One prominent line of research introduces explicit edge supervision \cite{lin2023rethinking,lin2025rethinking}, typically employing an auxiliary branch to learn boundary information for guiding the main segmentation network. While widely adopted, the utility of this guidance is fundamentally constrained by the fusion mechanisms employed. Strategies that compress boundary features into a single-channel attention map impose an inherent information bottleneck, preventing the transmission of rich structural cues. Conversely, methods relying on simple concatenation or addition risk having these high-frequency details smoothed out by subsequent convolutional operations.

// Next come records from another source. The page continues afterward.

-- ==== Sys2Proof/Laws/KeptCaravan.lean ====
section
/-!
SUPPORT. The operations of Machine/Caravan.lean keep the queue and the canonical form.
-/

set_option linter.unusedSimpArgs false
set_option linter.unusedTactic false
set_option linter.unreachableTactic false

namespace Sys2Proof.Machine

theorem State.ringMark_kept {q : List Instr} {s : State} (kq : Kept q s) :
    Kept q (State.ringMark s) := by
  unfold State.ringMark
  repeat' (
    first
      | (with_reducible assumption) | lift_lets
      | (intro x; have y : State := x; clear y; revert x; with_reducible apply kept_lift)
      | (intro x; have y : State := x.1; clear y; revert x; with_reducible apply kept_lift_fst)
      | (intro x; have y : State := x.2; clear y; revert x; with_reducible apply kept_lift_snd)
      | (intro x; clear_value x) | simp only [kept_mk, kept_fold] | (with_reducible intro _)
      | (with_reducible apply kept_ite) | split | dsimp only)

theorem State.epochSend_kept {q : List Instr} {s : State} (kq : Kept q s) :
    Kept q (State.epochSend s) := by
  unfold State.epochSend
  repeat' (
    first
      | (with_reducible assumption) | lift_lets
      | (intro x; have y : State := x; clear y; revert x; with_reducible apply kept_lift)
      | (intro x; have y : State := x.1; clear y; revert x; with_reducible apply kept_lift_fst)
      | (intro x; have y : State := x.2; clear y; revert x; with_reducible apply kept_lift_snd)
      | (intro x; clear_value x) | (with_reducible apply State.epoch_kept) | (with_reducible apply State.put_kept)
      | (with_reducible apply State.putB_kept) | (with_reducible apply State.ringMark_kept)
      | simp only [kept_mk, kept_fold] | (with_reducible intro _) | (with_reducible apply kept_ite) | split
      | dsimp only)

theorem execEnumFrameSend_kept {q : List Instr} {s : State} {z : State} (kq : Kept q s)
    (hx : execEnumFrameSend s = .next z) : Kept q z := by
  obtain rfl := Host.Outcome.next.inj hx
  repeat' (
    first
      | (with_reducible assumption) | lift_lets
      | (intro x; have y : State := x; clear y; revert x; with_reducible apply kept_lift)
      | (intro x; have y : State := x.1; clear y; revert x; with_reducible apply kept_lift_fst)
      | (intro x; have y : State := x.2; clear y; revert x; with_reducible apply kept_lift_snd)
      | (intro x; clear_value x) | (with_reducible apply State.put_kept) | (with_reducible apply State.putB_kept)
      | simp only [kept_mk, kept_fold] | (with_reducible intro _) | (with_reducible apply kept_ite) | split
      | dsimp only)

theorem State.cvnCtrlWrite_kept {q : List Instr} {s : State} (v : Word) (kq : Kept q s) :
    Kept q (State.cvnCtrlWrite s v) := by
  unfold State.cvnCtrlWrite
  repeat' (
    first
      | (with_reducible assumption) | lift_lets
      | (intro x; have y : State := x; clear y; revert x; with_reducible apply kept_lift)
      | (intro x; have y : State := x.1; clear y; revert x; with_reducible apply kept_lift_fst)
      | (intro x; have y : State := x.2; clear y; revert x; with_reducible apply kept_lift_snd)
      | (intro x; clear_value x) | (with_reducible apply State.enumAsk_kept)
      | (with_reducible apply State.masterPosition_kept) | (with_reducible apply State.regWrite_kept)
      | (with_reducible intro _) | (with_reducible apply kept_ite) | split | dsimp only)

theorem execEnumRequest_kept {q : List Instr} (i : Initiator) (en : Bool) {s : State} {z : State} (kq : Kept q s)
    (hx : execEnumRequest i en s = .next z) : Kept q z := by
  obtain rfl := Host.Outcome.next.inj hx
  repeat' (
    first
      | (with_reducible assumption) | (with_reducible apply State.cvnCtrlWrite_kept)
      | (with_reducible apply State.portWrite_kept) | (with_reducible intro _) | split | dsimp only)

theorem State.cvnCode_kept {q : List Instr} {s : State} (n addr : Nat) (kq : Kept q s) :
    Kept q (State.cvnCode s n addr) := by
  unfold State.cvnCode
  repeat' (
    first
      | (with_reducible assumption) | (with_reducible apply State.incBy_kept)
      | (with_reducible apply State.raise_kept) | (with_reducible intro _) | (with_reducible apply kept_ite)
      | split | dsimp only)

theorem State.cvnLater_kept {q : List Instr} {s : State} (n : Nat) (kq : Kept q s) :
    Kept q (State.cvnLater s n) := by
  unfold State.cvnLater
  repeat' (
    first
      | (with_reducible assumption) | lift_lets
      | (intro x; have y : State := x; clear y; revert x; with_reducible apply kept_lift)
      | (intro x; have y : State := x.1; clear y; revert x; with_reducible apply kept_lift_fst)
      | (intro x; have y : State := x.2; clear y; revert x; with_reducible apply kept_lift_snd)
      | (intro x; clear_value x) | (with_reducible apply State.incBy_kept)
      | (with_reducible apply State.raise_kept) | simp only [kept_mk, kept_fold] | (with_reducible intro _)
      | (with_reducible apply kept_ite) | split | dsimp only)

theorem State.cvnTick_kept {q : List Instr} {s : State} (t : TickIn) (kq : Kept q s) :
    Kept q (State.cvnTick s t) := by
  unfold State.cvnTick
  repeat' (
    first
      | (with_reducible assumption) | (with_reducible apply State.cvnLater_kept)
      | (with_reducible apply State.incBy_kept) | (with_reducible intro _) | (with_reducible apply kept_ite)
      | split | dsimp only)

theorem State.takePosition_kept {q : List Instr} {s : State} (p : Nat) (kq : Kept q s) :
    Kept q (State.takePosition s p) := by
  unfold State.takePosition
  repeat' (
    first
      | (with_reducible assumption) | lift_lets
      | (intro x; have y : State := x; clear y; revert x; with_reducible apply kept_lift)
      | (intro x; have y : State := x.1; clear y; revert x; with_reducible apply kept_lift_fst)
      | (intro x; have y : State := x.2; clear y; revert x; with_reducible apply kept_lift_snd)
      | (intro x; clear_value x) | (with_reducible apply State.irq_kept) | (with_reducible apply State.put_kept)
      | (with_reducible intro _) | (with_reducible apply kept_ite) | split | dsimp only)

Therefore, preserving structural fidelity requires a deeper and more interactive fusion mechanism capable of effectively modulating semantic features with structural priors, rather than simple aggregation.

A more advanced approach is spatially variant dynamic convolution \cite{chen2020dynamic, lou2025overlock}, which employs a kernel prediction network to generate unique convolutional parameters for each spatial location. This enables highly adaptive, location-aware feature extraction and enhances local structural modeling. Existing methods in this paradigm focus on semantic awareness, generating guidance either from the local feature neighborhood itself  \cite{li2021involution} or from features at different network stages  \cite{lou2025overlock}. Despite their sophistication, these methods share a critical flaw: reliance on adaptive average pooling to generate dynamic kernels. This operation discards pixel-level positional information essential for boundary handling, causing the generated kernels to depend on coarse spatially ambiguous signal, which ultimately leads to over-smoothing of fine details.

Beyond the pooling operation, a more fundamental limitation lies in the intrinsic nature of the conditioning signal itself. In existing paradigms, the guidance is implicitly derived from the network's own backbone features \cite{wang2025lsnet}. These features are inherently trained to maximize intra-class consistency for semantic recognition, resulting in spatially smooth representations dominated by low-frequency information. Using such semantically homogeneous signals to generate dynamic kernels creates a paradox: the kernels are tasked with refining boundaries, yet they are conditioned on features that have already suppressed structural details. Consequently, the generated kernels remain insensitive to fine geometric variations, such as thin boundaries or irregular contours, regardless of the spatial resolution.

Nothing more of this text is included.